• _Study material_
-- ==== Sys2Proof/Machine/Matrix.lean ====
section
/-! DEFINITION. The matrix engine: descriptors, the exact block sums and the accumulator banks (R213 to R219, R237). -/
namespace Sys2Proof.Machine
open Sys2Proof Sys2Proof.Bits

/-- The elements of packed bytes, for an element of `bits` bits (R208). -/
def unpack (bits : Nat) (bs : List Byte) : List Nat :=
  if bits = 4 then bs.flatMap fun b => [fld b.toNat 3 0, fld b.toNat 7 4]
  else go bs (bs.length + 1)
where
  /-- Elements of the rest. -/
  go : List Byte → Nat → List Nat
    | _, 0 => []
    | [], _ => []
    | b :: bs, f + 1 => leNat ((b :: bs).take (bits / 8)) :: go ((b :: bs).drop (bits / 8)) f

/-- A list cut into pieces of `n`. -/
def chunksOf {α : Type} (n : Nat) (l : List α) : List (List α) := go l (l.length + 1)
where
  /-- Pieces of the rest. -/
  go : List α → Nat → List (List α)
    | _, 0 => []
    | [], _ => []
    | x :: xs, f + 1 => (x :: xs).take n :: go ((x :: xs).drop n) f

/-- The class of a pair of formats (R215): 0 refused, 1 4-bit float, 2 4-bit integer, 3 8-bit float, 4 8-bit integer,
5 BF16. -/
def mmClass (a b : Nat) : Nat :=
  let f8 (x : Nat) : Bool := decide (2 ≤ x ∧ x ≤ 5)
  if a = 6 ∧ b = 6 then 1 else if a = 8 ∧ b = 8 then 2 else if f8 a && f8 b then 3 else if a = 7 ∧ b = 7 then 4
  else if a = 1 ∧ b = 1 then 5 else 0

/-- CCLK cycles that one *k* block occupies the array (R216). -/
def mmCycles (cls : Nat) : Nat := if cls ≤ 2 then 16 else if cls = 5 then 128 else 32

/-- One product of a block: its sign when it is infinite, or the exact integer at the base exponent; none for NaN. -/
inductive Prod where
  | nan
  | inf (neg : Bool)
  | fin (n : Int)
  deriving DecidableEq, Repr

/-- The product of two elements at a base exponent (R217, R218). -/
def mulVal (base : Int) : Float.Val → Float.Val → Prod
  | .nan, _ => .nan
  | _, .nan => .nan
  | .inf n, .inf m => .inf (n != m)
  | .inf n, .fin m x _ => if x = 0 then .nan else .inf (n != m)
  | .fin n x _, .inf m => if x = 0 then .nan else .inf (n != m)
  | .fin n x ex, .fin m y ey => .fin (Float.sig (n != m) (x * y) * 2 ^ (ex + ey - base).toNat)

/-- The block sum's products added: a NaN, an infinity of one sign, or the exact integer (R218). -/
def addProd : Prod → Prod → Prod
  | .nan, _ => .nan
  | _, .nan => .nan
  | .inf a, .inf b => if a = b then .inf a else .nan
  | .inf a, .fin _ => .inf a
  | .fin _, .inf b => .inf b
  | .fin a, .fin b => .fin (a + b)

/-- The exact sum of the products of a block of 32 (R217). -/
def blockSum (base : Int) (a b : List Float.Val) : Prod :=
  (a.zip b).foldl (fun r p => addProd r (mulVal base p.1 p.2)) (.fin 0)

/-- One step of a float accumulator: the block sum scaled exactly and added with one rounding (R217, R218). -/
def accStep (base : Int) (acc : Nat) (p : Prod) (sa sb : Nat) : Nat :=
  if Float.isNan acc ∨ sa = 255 ∨ sb = 255 then Float.nan32
  else match p with
    | .nan => Float.nan32
    | .inf neg => if Float.isInf acc && decide (acc ≠ Float.inf32 neg) then Float.nan32 else Float.inf32 neg
    | .fin n =>
      match Float.dec acc with
      | .fin k m e => let t := Float.addExact (Float.sig k m) e n (base + sa + sb - 254); Float.ofInt t.1 t.2 false
      | _ => acc

/-- One row or column of an operand: its blocks of 32 elements, each with its scale byte. -/
abbrev Blocks := List (List Float.Val × Nat)

/-- The blocks of a float operand's row. -/
def floatBlocks (fmt : Nat) (elems scales : List Nat) : Blocks :=
  match Float.floatOf fmt with
  | none => []
  | some g => ((chunksOf 32 elems).zip scales).map fun p => (p.1.map g.decode, p.2)

/-- One float output element (R217). -/
def floatCell (base : Int) (acc : Nat) (a b : Blocks) : Nat :=
  (a.zip b).foldl (fun r p => accStep base r (blockSum base p.1.1 p.2.1) p.1.2 p.2.2) acc

/-- One integer output element, with the saturation of R217. -/
def intCell (bits : Nat) (acc : Nat) (a b : List (List Nat)) : Nat × Bool :=
  (a.zip b).foldl (fun (r : Nat × Bool) p =>
    let n := (p.1.zip p.2).foldl (fun t q => t + signed bits q.1 * signed bits q.2) (0 : Int)
    let c := Float.clampInt 32 (signed 32 r.1 + n)
    (unsign 32 c.1, r.2 || c.2)) (acc, false)

/-- The fields of a MATMUL descriptor (R213). -/
structure MmDesc where
  aFmt : Nat
  bFmt : Nat
  clear : Bool
  sel : Nat
  emit : Bool
  doneEn : Bool
  m : Nat
  n : Nat
  kb : Nat
  aAddr : Nat
  bAddr : Nat
  aScale : Nat
  bScale : Nat
  doneSem : Nat
  reserved : Bool
  deriving DecidableEq, Repr

/-- A MATMUL descriptor read from its 32 bytes (R213). -/
def MmDesc.parse (bs : List Byte) : MmDesc :=
  let d := leNat (fit 32 bs)
  { aFmt := fld d 3 0, bFmt := fld d 7 4, clear := bit d 8, sel := fld d 9 9, emit := bit d 10, doneEn := bit d 11,
    m := fld d 23 16 + 1, n := fld d 31 24 + 1, kb := fld d 39 32 + 1, aAddr := fld d 84 64, bAddr := fld d 116 96,
    aScale := fld d 148 128, bScale := fld d 180 160, doneSem := fld d 208 192,
    reserved := fld d 15 12 + fld d 63 40 + fld d 95 85 + fld d 127 117 + fld d 159 149 + fld d 191 181 + fld d 255 209 != 0 }

/-- Bytes of `rows` rows of K elements (R214). -/
def MmDesc.area (d : MmDesc) (rows fmt : Nat) : Nat := rows * (32 * d.kb) * Float.elemBits fmt / 8

/-- The end code with which the matrix engine refuses a descriptor; none where it runs (R214, R215, R237, R278). -/
def State.mmRefusal (s : State) (core : Nat) (d : MmDesc) : Option Nat :=
  if d.reserved || mmClass d.aFmt d.bFmt == 0 then some 0x40
  else if d.aAddr % 64 ≠ 0 ∨ d.bAddr % 64 ≠ 0 ∨ !s.inFootprint core d.aAddr (d.area d.m d.aFmt) ∨
      !s.inFootprint core d.bAddr (d.area d.n d.bFmt) ∨
      (Float.isMx d.aFmt && !s.inFootprint core d.aScale (d.m * d.kb)) ∨
      (Float.isMx d.bFmt && !s.inFootprint core d.bScale (d.n * d.kb)) then some 0x41
  else if d.doneEn && !s.ownsSem (s.ctxOfCore core) d.doneSem then some 0x57
  else none

/-- An operand read: rows of elements, rows of scale bytes, and whether a line was poisoned or never written. -/
def State.readOperand (s : State) (core rows kb fmt addr scale : Nat) : (List (List Nat) × List (List Nat) × Bool) × State :=
  let bits := Float.elemBits fmt
  let r := s.spadRead core addr (rows * (32 * kb) * bits / 8)
  let es := chunksOf (32 * kb) (unpack bits (plain r.1))
  if Float.isMx fmt then
    let q := r.2.spadRead core scale (rows * kb)
    ((es, chunksOf kb ((plain q.1).map (·.toNat)), anyPoison r.1 || anyPoison q.1), q.2)
  else ((es, List.replicate rows (List.replicate kb 127), anyPoison r.1), r.2)

/-- The accumulator bank of a number. -/
def CoreState.bank (x : CoreState) (n : Nat) : Bank := if n = 0 then x.bank0 else x.bank1

/-- A core with a bank replaced. -/
def CoreState.withBank (x : CoreState) (n : Nat) (b : Bank) : CoreState :=
  if n = 0 then { x with bank0 := b } else { x with bank1 := b }

/-- An element of a bank. -/
def Bank.get (b : Bank) (m n : Nat) : Nat := (Table.get b.cells 0 (256 * m + n)).toNat

/-- The output elements of a MATMUL, by row and column, and whether an integer one saturated (R217). -/
def mmOutputs (d : MmDesc) (old : Nat → Nat → Nat) (a b : List (List Nat) × List (List Nat)) : List (Nat × Nat) × Bool :=
  let cells (cell : Nat → Nat → List Nat → List Nat → List Nat → List Nat → Nat × Bool) : List (Nat × Nat × Bool) :=
    (((a.1.zip a.2).zip (List.range d.m)).flatMap fun p =>
      ((b.1.zip b.2).zip (List.range d.n)).map fun q =>
        (256 * p.2 + q.2, cell p.2 q.2 p.1.1 p.1.2 q.1.1 q.1.2))
  let out := match Float.intBits d.aFmt, Float.floatOf d.aFmt, Float.floatOf d.bFmt with
    | some w, _, _ => cells fun m n x _ y _ => intCell w (old m n) (chunksOf 32 x) (chunksOf 32 y)
    | none, some f, some g =>
      cells fun m n x sx y sy =>
        (floatCell (f.emin + g.emin) (old m n) (floatBlocks d.aFmt x sx) (floatBlocks d.bFmt y sy), false)
    | _, _, _ => []
  (out.map fun p => (p.1, p.2.1), out.any fun p => p.2.2)

/-- A bank after a MATMUL (R217, R218, R219). -/
def mmBank (d : MmDesc) (b : Bank) (x y : List (List Nat) × List (List Nat)) (poison : Bool) : Bank :=
  let r := mmOutputs d (fun m n => if d.clear then 0 else b.get m n) x y
  { cells := r.1.foldl (fun t p => Table.put t 0 p.1 (BitVec.ofNat 32 p.2)) (if d.clear then [] else b.cells),
    accSat := r.2 || (b.accSat && !d.clear), poison := poison || (b.poison && !d.clear),
    int := (Float.intBits d.aFmt).isSome }

/-- Whether the core's matrix engine can take its next descriptor. -/
def State.mmReady (s : State) (core : Nat) (d : MmDesc) : Bool :=
  let x := s.core core
  s.powered && s.awake core && x.run.isSome && x.mm.isNone && !x.gated && !x.tiles.contains d.sel

/-- MATMUL: the descriptor at the queue head is checked, and its *k* blocks run into the bank (R217, R237). -/
def State.matmul (s : State) (core : Nat) : State :=
  match (s.core core).mq with
  | [] => s
  | bs :: _ =>
    let d := MmDesc.parse bs
    if !s.mmReady core d then s
    else
      match s.mmRefusal core d with
      | some code => s.taskError core code
      | none =>
        let a := s.readOperand core d.m d.kb d.aFmt d.aAddr d.aScale
        let b := a.2.readOperand core d.n d.kb d.bFmt d.bAddr d.bScale
        let cycles := d.kb * mmCycles (mmClass d.aFmt d.bFmt)
        let run : MmRun := { bank := d.sel, emit := d.emit, doneSem := if d.doneEn then some d.doneSem else none }
        let next (x : CoreState) : CoreState :=
          { (x.withBank d.sel (mmBank d (x.bank d.sel) (a.1.1, a.1.2.1) (b.1.1, b.1.2.1) (a.1.2.2 || b.1.2.2))) with
            mq := x.mq.drop 1, mm := some run, mmBusy := x.mmBusy + cycles }
        ((b.2.onCore core next).busy Reg.OBS_MM_BUSY Reg.CTX_MM_BUSY (s.ctxOfCore core) cycles).engineProgress core .matrix

/-- MATMUL_END: the bank enters the finished-tile queue if `EMIT` is set, and `DONE_SEM` is released (R219). -/
def State.matmulEnd (s : State) (core : Nat) : State :=
  match (s.core core).mm with
  | none => s
  | some r =>
    let fin (x : CoreState) : CoreState := { x with mm := none, tiles := if r.emit then x.tiles ++ [r.bank] else x.tiles }
    ((s.onCore core fin).descProgress core .matrix).release r.doneSem

end Sys2Proof.Machine
end

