/-- Whether a clause is refused with VP_CLAUSE (R220, R224, R225). -/
def clauseRefused (ws : List Nat) : Bool :=
  let op (w : Nat) : Nat := fld w 31 26
  ws.any (fun w =>
    match opSources (op w) with
    | none => true
    | some n => (decide (1 ≤ n) && reservedSource (fld w 22 17)) || (decide (2 ≤ n) && reservedSource (fld w 16 11)) ||
        (decide (3 ≤ n) && reservedSource (fld w 10 5))) ||
  decide (4 < (ws.filter fun w => decide (0x28 ≤ op w ∧ op w ≤ 0x2C)).length) ||
  decide (2 < (ws.filter fun w => decide (0x30 ≤ op w)).length)

/-- An integer result, wrapped or saturated (R225). -/
def intResult (isat : Bool) (i : Int) : Nat := if isat then unsign 32 (Float.clampInt 32 i).1 else unsign 32 i

/-- A lane-wise operation (R225). -/
def laneOp (op : Nat) (isat : Bool) (a b c : Nat) : Nat :=
  let i := signed 32 a
  let j := signed 32 b
  let truth (p : Bool) : Nat := if p then 0xFFFFFFFF else 0
  match op with
  | 0x01 => intResult isat (i + j)
  | 0x02 => intResult isat (i - j)
  | 0x03 => intResult isat (i * j)
  | 0x04 => if j < i then b else a
  | 0x05 => if i < j then b else a
  | 0x08 => a &&& b
  | 0x09 => a ||| b
  | 0x0A => a ^^^ b
  | 0x0B => (a <<< (b % 32)) % 2 ^ 32
  | 0x0C => a >>> (b % 32)
  | 0x0D => unsign 32 (Float.asr i (b % 32))
  | 0x10 => Float.fadd a b
  | 0x11 => Float.fsub a b
  | 0x12 => Float.fmul a b
  | 0x13 => Float.ffma a b c
  | 0x14 => Float.fmin a b
  | 0x15 => Float.fmax a b
  | 0x18 => truth (Float.flt a b)
  | 0x19 => truth (decide (i < j))
  | 0x1A => if c = 0 then b else a
  | 0x20 => Float.itof a
  | 0x21 => unsign 32 (Float.toInt 32 .rne a).1
  | 0x28 => Float.exp a
  | 0x29 => Float.exp2 a
  | 0x2A => Float.log a
  | 0x2B => Float.rcp a
  | 0x2C => Float.rsqrt a
  | _ => 0

/-- The flags of R228 that rows have set: NaN, infinity, saturation. -/
structure VpFlags where
  nan : Bool
  inf : Bool
  sat : Bool
  deriving DecidableEq, Repr

/-- Flags joined. -/
def VpFlags.join (a b : VpFlags) : VpFlags := ⟨a.nan || b.nan, a.inf || b.inf, a.sat || b.sat⟩

/-- No flag. -/
def VpFlags.none : VpFlags := ⟨false, false, false⟩

/-- The tally in a group of four lanes (R225). -/
def groupTally (g : List Nat) : Tally :=
  Tally.ofBits (g.getD 0 0 + 2 ^ 32 * g.getD 1 0 + 2 ^ 64 * g.getD 2 0 + 2 ^ 96 * g.getD 3 0)

/-- A tally as four lanes. -/
def tallyLanes (t : Tally) : List Nat :=
  let v := t.bits
  [fld v 31 0, fld v 63 32, fld v 95 64, fld v 127 96]

/-- The rounding draws of a pass: whether stochastic, `JOB_SEED`, STEP and `TENSOR_ID` (R235). -/
structure Draws where
  sr : Bool
  seed : Nat
  step : Nat
  tensor : Nat
  deriving DecidableEq, Repr

/-- The rounding mode of an element. -/
def Draws.mode (d : Draws) (elem : Nat) : Float.Mode :=
  if d.sr then .sr (Float.draw d.seed d.step d.tensor (elem % 2 ^ 64)) else .rne

/-- A tally operation on one group of four lanes, whose lane 4*j* is element `elem` (R313): the four lanes and flags. -/
def groupOp (op : Nat) (d : VpDesc) (dr : Draws) (elem : Nat) (a b : List Nat) : List Nat × VpFlags :=
  let grid := b.getD 0 0
  match op with
  | 0x30 => (tallyLanes ((groupTally a).add (groupTally b)), .none)
  | 0x31 =>
    let x := a.getD 0 0
    if grid = 255 then (tallyLanes (.fin (signed 32 x)), .none)
    else match Tally.ofFloat x grid with
      | some t => (tallyLanes t, .none)
      | none => (tallyLanes .nan, ⟨true, false, false⟩)
  | _ =>
    let fmt := if d.d.en then d.d.fmt else 0
    let r := (groupTally a).round grid fmt d.sat (dr.mode (elem / 4))
    ([Float.loadLane fmt r.1, 0, 0, 0], ⟨r.2.1, false, r.2.2⟩)
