/-- The attend slots of a context that is being reset: every unfinished one is answered CTX_RESET, and all are freed
(R360). -/
def State.attReset (s : State) (c : Nat) : State :=
  let s1 := (s.ctx c).slots.foldl (fun s a =>
    match a.phase with
    | .assembling => a.pieces.foldl (fun s k => s.attNeg c a k 0x15) s
    | .queued | .running => s.attNeg c a 0 0x15
    | .done => s) s
  let cores := (s.ctx c).services.map (·.core)
  (cores.foldl (fun s n => s.endService c n) s1).onCtx c fun x => { x with slots := [] }

/-! ### Settings -/

/-- `ATT_ENABLE` set TRUE (R341). -/
def State.attEnableAct (s : State) (c : Nat) : Status × State :=
  let cores := s.regAt Reg.ATT_CORES c
  let v := s.regAt Reg.ATT_SPAD c
  let r := s.spadRange c
  let slots := s.regAt Reg.ATT_SLOTS c
  if !s.isOpen c || cores == 0 || cores &&& s.regAt Reg.CTX_CORES c != cores || decide (fld v 4 0 < r.1) ||
      decide (r.2 < fld v 4 0 + fld v 10 5) || decide (fld v 10 5 < 12) || slots == 0 || decide (256 < slots) ||
      decide (2 ^ 40 < s.regAt Reg.ATT_QUEUE_BASE c + 204800 * slots) then (.outOfRange, s)
  else (.ok, s.setRegAt Reg.ATT_ENABLE c 1)

/-- `ATT_ENABLE` set FALSE: admission stops (R341). -/
def State.attDisableAct (s : State) (c : Nat) : Status × State := (.ok, s.setRegAt Reg.ATT_ENABLE c 0)

/-- Whether the attention settings of a context are locked (R341). -/
def State.attLocked (s : State) (c : Nat) : Bool := s.regAt Reg.ATT_ENABLE c != 0 || !(s.ctx c).slots.isEmpty

end Sys2Proof.Machine
end

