-- ==== Sys2Proof/Machine/Dictionary.lean ====
section
/-! DEFINITION. The object dictionary: which entries exist and are served, what a read returns, what a write is checked
for and does, sessions, and the block states (R484 to R489, R492, R499 to R501, R506, R507). -/
namespace Sys2Proof.Machine
open Sys2Proof Sys2Proof.Bits

/-! ### Which entry a request names -/

/-- The entries that the build has at an index, by position of their rows. -/
def State.indexEntries (s : State) (idx : Nat) : List (Entry × Nat) :=
  entries.filterMap fun e =>
    let n := idx - e.key / 256
    if e.key / 256 ≤ idx && decide (n < s.spanCount e.span) && !(e.span == .source && (Source.ofCode? n).isNone) then
      some (e, n)
    else none

/-- Subindex 0x00 of an index that exists: a U8, RO, at Tenant privilege, that holds the highest subindex (R484). -/
def State.countEntry (s : State) (idx : Nat) : Option (Entry × Nat) :=
  if (0x4200 ≤ idx ∧ idx ≤ 0x421F) ∨ (0x4400 ≤ idx ∧ idx ≤ 0x45FF) then
    some (⟨256 * idx, .one, .u8, .ro, .tenant, 128, .any⟩, 0)
  else
    match s.indexEntries idx with
    | [] => none
    | (e, n) :: rest =>
      some (⟨256 * (idx - n), e.span, .u8, .ro, .tenant, ((e, n) :: rest).foldl (fun m x => max m (x.1.key % 256)) 0, .any⟩, n)

/-- The entry that a key names, subindex 0x00 included. -/
def State.entryAt (s : State) (key : Nat) : Option (Entry × Nat) :=
  if key % 256 = 0 then s.countEntry (key / 256) else s.entry? key

/-- The context of a per-context entry; a context has four capture windows. -/
def ownerCtx (e : Entry) (n : Nat) : Option Nat :=
  match e.span with
  | .ctx => some n
  | .window => some (n / 4)
  | _ => none

/-- Whether kickstand mode serves an index (R462). -/
def State.kickServes (s : State) (idx : Nat) : Bool :=
  [0x1000, 0x1010, 0x1020, 0x2000, 0x2100, 0x3000, 0x4700, 0x4701, 0x6000, 0x6010, 0x8000, 0x8001, 0xA000].contains idx ||
    decide ((0x2110 ≤ idx ∧ idx ≤ 0x211F) ∨ (0x6100 ≤ idx ∧ idx ≤ 0x6164) ∨ (0x6200 ≤ idx ∧ idx ≤ 0x623F) ∨
      (0x6300 ≤ idx ∧ idx ≤ 0x633F) ∨ (0x7000 ≤ idx ∧ idx ≤ 0x7FFF) ∨ (0x8100 ≤ idx ∧ idx ≤ 0x813F)) ||
    (match s.flt.kept with | some k => idx == 0x3100 + k | none => false)

/-- Whether a carrier exists and the block is in a state that serves requests. -/
def State.serves (s : State) (c : Carrier) : Bool :=
  s.blk != .off && s.blk != .reset && (match c with | .mii => s.build.mii | .i3c => s.build.i3c | .inBand => true)

/-- Checks 2 to 6 of R492: claim, existence, state, privilege and context, access class. -/
def State.admitReq (s : State) (c : Carrier) (claim ctx key : Nat) (write : Bool) : Except Status (Entry × Nat) :=
  if (s.ont.session c).level.toNat < claim then .error .privilege
  else
    match s.entryAt key with
    | none => .error .noSuchEntry
    | some (e, n) =>
      if s.blk = .kickstand && !s.kickServes (key / 256) then .error .busy
      else if claim < e.priv.toNat || (claim == 0 && (ownerCtx e n).any (· != ctx)) then .error .privilege
      else
        let allowed := match e.access with
          | .ro => !write | .rw => true | .rwc => true | .wo => write | .cmd => write
        if allowed then .ok (e, n) else .error .access

/-! ### Reading -/

/-- Whether a Severe or Grave fault is uncleared: the fault rule of R57. A Grave source is uncleared as a Severe one is
(R427), and stays so while the Grave latch is set (R437). -/
def State.faultHeld (s : State) : Bool :=
  s.flt.grave || Source.all.any fun x =>
    s.regAt Reg.SRC_UNCLEARED x.code == 1 && (s.srcClass x == .severe || s.srcClass x == .grave)

/-- `FLT_SUMMARY` (R464), which `HCP_FAULT` mirrors (R38). -/
def State.summary (s : State) : Nat :=
  let rung := if s.flt.pcycReq then 5 else if s.rst.rung4 then 4
    else if s.flt.unitResets.any (fun u => match u.unit with | .partition _ => true | _ => false) then 3
    else if !s.flt.unitResets.isEmpty then 2 else if !s.flt.ctxResets.isEmpty then 1 else 0
  ofBool s.faultHeld + 2 * ofBool s.flt.grave + 4 * ofBool (s.blk == .kickstand) + 8 * ofBool s.flt.pcycReq +
    16 * ofBool (s.blk == .quarantine) + 256 * rung

/-- A core's `DBG_STATE` (R520). -/
def Halt.code : Halt → Nat
  | .running => 0 | .draining => 1 | .halted => 2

• _Task brief_
Please go through the entries and show every line with the word "signed".

• _Response for this exercise_
    let n := (p.1.zip p.2).foldl (fun t q => t + signed bits q.1 * signed bits q.2) (0 : Int)
    let c := Float.clampInt 32 (signed 32 r.1 + n)
  let i := signed 32 a
  let j := signed 32 b
    if grid = 255 then (tallyLanes (.fin (signed 32 x)), .none)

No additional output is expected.